What is required: Provide the records once more, identical to the original.
Records supplied START
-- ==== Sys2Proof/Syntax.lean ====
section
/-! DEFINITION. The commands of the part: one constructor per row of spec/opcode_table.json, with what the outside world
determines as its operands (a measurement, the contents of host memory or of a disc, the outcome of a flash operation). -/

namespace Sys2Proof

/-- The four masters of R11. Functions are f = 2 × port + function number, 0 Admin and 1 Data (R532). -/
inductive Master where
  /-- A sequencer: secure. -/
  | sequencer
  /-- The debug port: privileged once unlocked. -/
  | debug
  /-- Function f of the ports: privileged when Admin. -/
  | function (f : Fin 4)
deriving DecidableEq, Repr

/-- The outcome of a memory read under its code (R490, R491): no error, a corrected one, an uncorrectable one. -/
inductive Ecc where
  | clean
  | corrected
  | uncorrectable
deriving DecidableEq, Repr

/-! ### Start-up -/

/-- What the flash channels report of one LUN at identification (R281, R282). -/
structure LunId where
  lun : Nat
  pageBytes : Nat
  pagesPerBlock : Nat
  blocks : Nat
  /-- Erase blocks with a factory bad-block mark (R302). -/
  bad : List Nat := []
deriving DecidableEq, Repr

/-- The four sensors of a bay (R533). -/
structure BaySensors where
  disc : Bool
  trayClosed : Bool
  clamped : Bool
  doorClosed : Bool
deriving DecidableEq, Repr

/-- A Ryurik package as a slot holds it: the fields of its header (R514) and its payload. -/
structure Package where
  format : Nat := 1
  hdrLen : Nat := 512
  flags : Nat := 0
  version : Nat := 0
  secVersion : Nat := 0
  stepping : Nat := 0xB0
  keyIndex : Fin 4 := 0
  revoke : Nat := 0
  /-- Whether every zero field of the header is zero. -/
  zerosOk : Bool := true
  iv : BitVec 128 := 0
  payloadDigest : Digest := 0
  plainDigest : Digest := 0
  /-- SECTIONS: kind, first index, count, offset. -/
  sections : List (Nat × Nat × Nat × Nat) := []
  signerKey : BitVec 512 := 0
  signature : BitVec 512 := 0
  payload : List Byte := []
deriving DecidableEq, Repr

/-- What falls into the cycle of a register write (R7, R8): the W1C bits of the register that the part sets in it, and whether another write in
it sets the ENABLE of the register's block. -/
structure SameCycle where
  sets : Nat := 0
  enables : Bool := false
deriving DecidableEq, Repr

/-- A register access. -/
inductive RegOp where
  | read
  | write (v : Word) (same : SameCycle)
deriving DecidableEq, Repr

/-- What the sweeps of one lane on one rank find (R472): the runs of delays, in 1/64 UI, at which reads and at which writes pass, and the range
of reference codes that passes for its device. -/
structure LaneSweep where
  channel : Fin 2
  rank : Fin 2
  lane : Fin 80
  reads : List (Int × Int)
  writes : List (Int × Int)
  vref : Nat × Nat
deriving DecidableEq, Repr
Records supplied END
Answer to this problem:
-- ==== Sys2Proof/Syntax.lean ====
section
/-! DEFINITION. The commands of the part: one constructor per row of spec/opcode_table.json, with what the outside world
determines as its operands (a measurement, the contents of host memory or of a disc, the outcome of a flash operation). -/

namespace Sys2Proof

/-- The four masters of R11. Functions are f = 2 × port + function number, 0 Admin and 1 Data (R532). -/
inductive Master where
  /-- A sequencer: secure. -/
  | sequencer
  /-- The debug port: privileged once unlocked. -/
  | debug
  /-- Function f of the ports: privileged when Admin. -/
  | function (f : Fin 4)
deriving DecidableEq, Repr

/-- The outcome of a memory read under its code (R490, R491): no error, a corrected one, an uncorrectable one. -/
inductive Ecc where
  | clean
  | corrected
  | uncorrectable
deriving DecidableEq, Repr

/-! ### Start-up -/

/-- What the flash channels report of one LUN at identification (R281, R282). -/
structure LunId where
  lun : Nat
  pageBytes : Nat
  pagesPerBlock : Nat
  blocks : Nat
  /-- Erase blocks with a factory bad-block mark (R302). -/
  bad : List Nat := []
deriving DecidableEq, Repr

/-- The four sensors of a bay (R533). -/
structure BaySensors where
  disc : Bool
  trayClosed : Bool
  clamped : Bool
  doorClosed : Bool
deriving DecidableEq, Repr

/-- A Ryurik package as a slot holds it: the fields of its header (R514) and its payload. -/
structure Package where
  format : Nat := 1
  hdrLen : Nat := 512
  flags : Nat := 0
  version : Nat := 0
  secVersion : Nat := 0
  stepping : Nat := 0xB0
  keyIndex : Fin 4 := 0
  revoke : Nat := 0
  /-- Whether every zero field of the header is zero. -/
  zerosOk : Bool := true
  iv : BitVec 128 := 0
  payloadDigest : Digest := 0
  plainDigest : Digest := 0
  /-- SECTIONS: kind, first index, count, offset. -/
  sections : List (Nat × Nat × Nat × Nat) := []
  signerKey : BitVec 512 := 0
  signature : BitVec 512 := 0
  payload : List Byte := []
deriving DecidableEq, Repr

/-- What falls into the cycle of a register write (R7, R8): the W1C bits of the register that the part sets in it, and whether another write in
it sets the ENABLE of the register's block. -/
structure SameCycle where
  sets : Nat := 0
  enables : Bool := false
deriving DecidableEq, Repr

/-- A register access. -/
inductive RegOp where
  | read
  | write (v : Word) (same : SameCycle)
deriving DecidableEq, Repr

/-- What the sweeps of one lane on one rank find (R472): the runs of delays, in 1/64 UI, at which reads and at which writes pass, and the range
of reference codes that passes for its device. -/
structure LaneSweep where
  channel : Fin 2
  rank : Fin 2
  lane : Fin 80
  reads : List (Int × Int)
  writes : List (Int × Int)
  vref : Nat × Nat
deriving DecidableEq, Repr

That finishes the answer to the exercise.